Introduction
I have been working on an AI learning company for two months that provides interesting knowledge and images whenever you have questions in your mind. For example, if you want to ask about 3D printing, the AI can generate information on that topic. This is one example that AI generates.
As an LLM Engineer, a significant portion of my work involves ensuring the quality of content and images. I evaluate whether the content provides meaningful information or is just a collection of meaningless words. I also check whether the images are relevant to the content. If you work on AI-generated images, you are likely familiar with the issues that AI faces. For example, people may appear distorted in the images, and the AI may generate lots of meaningless text.
Here are some of the things I have learned in my first two months on the job.
Simple instruction for LLM is usually better.
Before I joined, the old pipeline our company used had one prompt and asked AI to fit in 100 requirements. They asked AI to provide something interesting, be fun and engaging, avoid filler words, and not do certain things. They also asked AI to format some texts in style A, some in style B, and some in style C, D, E, F, G. When they asked AI to do so many things, AI became overwhelmed and the results were very poor.
However, if we understand that LLM/transformer is a series of predictions for the next word with some emphasis window (self-attention mechanism), we probably want to make sure AI can understand the one important goal and bias toward it rather than trying to achieve many goals at the same time. That’s why it’s usually better to do a chain if we have multiple objectives, but the trade-off will be latency. That’s why based on my experience the simpler the instruction, the better the performance.
Note: In addition, we also want to be aware of the initial dataset that it was trained on. Is our questioning format the same as the format that it was trained on? We should align our format with those.
Only Problems That Form a Pattern Are Worth Solving.
However, team members without a technical background may not understand it, and I often receive complaints such as “This image is off” or “That content is horrible”.
To be fair, I can make sure to resolve one specific content they complain about by specifying instructions. But is it worth the cost of the other 100 pieces of content that are good? So whenever my team members complain about content or image quality, the first question I ask myself is usually:
Is it a corner case or a pattern?
If it isn’t a pattern, it probably isn’t worth solving.
Keen Observations are the Key to Resolving LLM Problems.
One week, our founder kept saying “Our image AI is on LSD!” because the images the AI-generated were often rainbow-colored, crystal-like complicated patterns, and had a mix of colors in the background. To them, it seemed like the world was collapsing because everything was scary. However, when I looked into the problem, I noticed that all the “LSD images” were because the content was introducing abstract topics such as social justice and equality. The AI didn’t know how to draw them, so they got creative.
After giving them prompts to generate more concrete objects, many images became significantly better.
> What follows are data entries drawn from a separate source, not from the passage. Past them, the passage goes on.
/-- The 32-bit product never wraps (R107). -/
theorem toInt_mul_signExtend (a b : Word) :
    (a.signExtend 32 * b.signExtend 32).toInt = a.toInt * b.toInt := by
  have hlo : -(2 ^ 30) ≤ a.toInt * b.toInt := BitVec.le_toInt_mul_toInt
  have hhi : a.toInt * b.toInt ≤ 2 ^ 30 := BitVec.toInt_mul_toInt_le
  rw [BitVec.toInt_mul, toInt_signExtend_32, toInt_signExtend_32]
  exact Int.bmod_eq_of_le_mul_two (by omega) (by omega)

theorem fxMul_eq_sshiftRight (a b : Word) :
    fxMul a b = ((a.signExtend 32 * b.signExtend 32).sshiftRight 8).setWidth 16 := by
  rw [setWidth_16_eq_trunc16, BitVec.toInt_sshiftRight, toInt_mul_signExtend, Int.shiftRight_eq_div_pow]
  rfl

/-- The dividend shifted left by 8 fits 32 bits (R108). -/
theorem toInt_signExtend_shiftLeft (a : Word) : (a.signExtend 32 <<< 8).toInt = a.toInt * 256 := by
  have := word_toInt_lower a
  have := word_toInt_upper a
  have hscale : (BitVec.twoPow 32 8).toInt = 256 := rfl
  rw [← BitVec.mul_twoPow_eq_shiftLeft, BitVec.toInt_mul, toInt_signExtend_32, hscale]
  exact Int.bmod_eq_of_le_mul_two (by omega) (by omega)

/-- The 32-bit quotient never wraps, since it is no larger than its dividend (R108). -/
theorem toInt_sdiv_signExtend (a b : Word) :
    ((a.signExtend 32 <<< 8).sdiv (b.signExtend 32)).toInt = Int.tdiv (a.toInt * 256) b.toInt := by
  have hle := Int.natAbs_tdiv_le_natAbs (a.toInt * 256) b.toInt
  have := word_toInt_lower a
  have := word_toInt_upper a
  rw [BitVec.toInt_sdiv, toInt_signExtend_shiftLeft, toInt_signExtend_32]
  exact Int.bmod_eq_of_le_mul_two (by omega) (by omega)

theorem fxDiv_eq_sdiv (a : Word) {b : Word} (h : b ≠ 0x0000#16) :
    fxDiv a b = some (((a.signExtend 32 <<< 8).sdiv (b.signExtend 32)).setWidth 16) := by
  rw [fxDiv_of_ne_zero a h, setWidth_16_eq_trunc16, toInt_sdiv_signExtend]
  rfl

/-! ### The integer part and the fraction byte -/

theorem toInt_signExtend_upperByte (a : Word) :
    ((a.extractLsb' 8 8).signExtend 16 : Word).toInt = fxFloor a := by
  obtain ⟨lo, hi⟩ := fxFloor_bounds a
  rw [← truncData_fxFloor]
  exact toInt_trunc16_of_fits (by omega) (by omega)

/-- The floor is the signed upper byte (R109). -/
theorem fxFloor_eq_toInt_extractLsb' (a : Word) : fxFloor a = (a.extractLsb' 8 8).toInt := by
  rw [← toInt_signExtend_upperByte, BitVec.toInt_signExtend_of_le (by decide)]

/-- The fraction byte alone is a value in `[0, 256)`. -/
theorem toInt_fraction (a : Word) : ((a.extractLsb' 0 8).setWidth 16 : Word).toInt = a.toInt % 256 := by
  simp only [BitVec.toInt_eq_toNat_cond, BitVec.toNat_setWidth, BitVec.extractLsb'_toNat, Nat.shiftRight_zero]
  omega

theorem fxAdd_fxFloor_fraction (a : Word) :
    fxAdd (fxFromInt (fxFloor a)) ((a.extractLsb' 0 8).setWidth 16) = a := by
  obtain ⟨lo, hi⟩ := fxFloor_bounds a
  have hsum : fxFloor a * 256 + a.toInt % 256 = a.toInt := by
    rw [fxFloor_eq]
    omega
  rw [fxAdd, toInt_fxFromInt lo hi, toInt_fraction, hsum, trunc16_toInt]

/-! ### The FixedPoints of integers -/

/-- The integer's 8 bits above a zero fraction byte (R101). -/
theorem fxFromInt_eq_append {n : Int} (lo : -128 ≤ n) (hi : n ≤ 127) : fxFromInt n = BitVec.ofInt 8 n ++ 0x00#8 := by
  have hbyte : (BitVec.ofInt 8 n).toInt = n := BitVec.toInt_ofInt_eq_self (by decide) lo (by omega)
  apply BitVec.eq_of_toInt_eq
  rw [toInt_fxFromInt lo hi, BitVec.toInt_append_zero, hbyte]
  omega

theorem fxIsInt_fxFromInt {n : Int} (lo : -128 ≤ n) (hi : n ≤ 127) : fxIsInt (fxFromInt n) = true := by
  rw [fxFromInt_eq_append lo hi, fxIsInt, BitVec.extractLsb'_append_eq_right]
  rfl

theorem fxFloor_fxFromInt {n : Int} (lo : -128 ≤ n) (hi : n ≤ 127) : fxFloor (fxFromInt n) = n := by
  rw [fxFloor_eq, toInt_fxFromInt lo hi, Int.mul_ediv_cancel _ (by decide)]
“Great work, Esther!” My founder beamed. Little did he know that it only took me less than an hour to figure this out and resolve this issue that seemed to be so large in scale. When this technology is so new, a scientific mindset such as observation, hypothesis, and experimentation is my toolkit.
The trade-off in LLM
The Trade-off Between Depth and Length, and Tone
When my team expressed dissatisfaction with the content quality, saying things such as “the texts are too long,” “the content isn’t informative,” and “there is no personality in the text,” I provided several examples to illustrate how content often represents a trade-off between various factors.
The following are three examples of writing about Giffen Goods:
As you can see,
Example 1 (Top): It has the most personality with an analogy to assist understanding. However, it has filler words, such as “Ever heard of Giffen goods?”
Example 2 (Middle): It still has some personality, and we successfully solved the problem of long texts. However, it suffers from some information loss.
Example 3 (Bottom): It has adequate information with an acceptable length, but now it looks like a boring textbook!
Beyond the trade-off of tone, length, and depth, a trade-off exists in all prompt engineering practices because when AI is biased toward achieving one goal, some other things get sacrificed. If we are not trying to train a better, bigger model but building an LLM application in production, we have to lean toward whatever is more aligned with our business goals and user needs.
The Trade-Off Between Latency and Content Quality
Users feel frustrated if they have to wait more than a minute for the output after inputting their request. While it’s possible to train small models on specific tasks to reduce latency, these models will perform poorly if we ask them to handle tasks outside their domain. As I develop a general-purpose learning app, I’m hesitant to sacrifice content quality for speed.
You might ask, “Why not just stream the output?” However, the challenge I face in production involves a complicated chain of data validation and product requirements before sending the content to the users. Would users prefer waiting a minute to see the complete content or waiting 10 seconds to flip through every page?
I believe that as more AI tools with easy usage become available in the future, we might find a way to resolve this trade-off. For now, I’m trying to balance the competing demands of latency and content quality.
Prompt Engineering is Underestimated.
Most engineers think that prompt engineering isn’t “real” engineering. My engineer friend likes to say, “It’s just a GPT API wrapper.” But if I can soon create better prompts to replace coding, is it still stupid?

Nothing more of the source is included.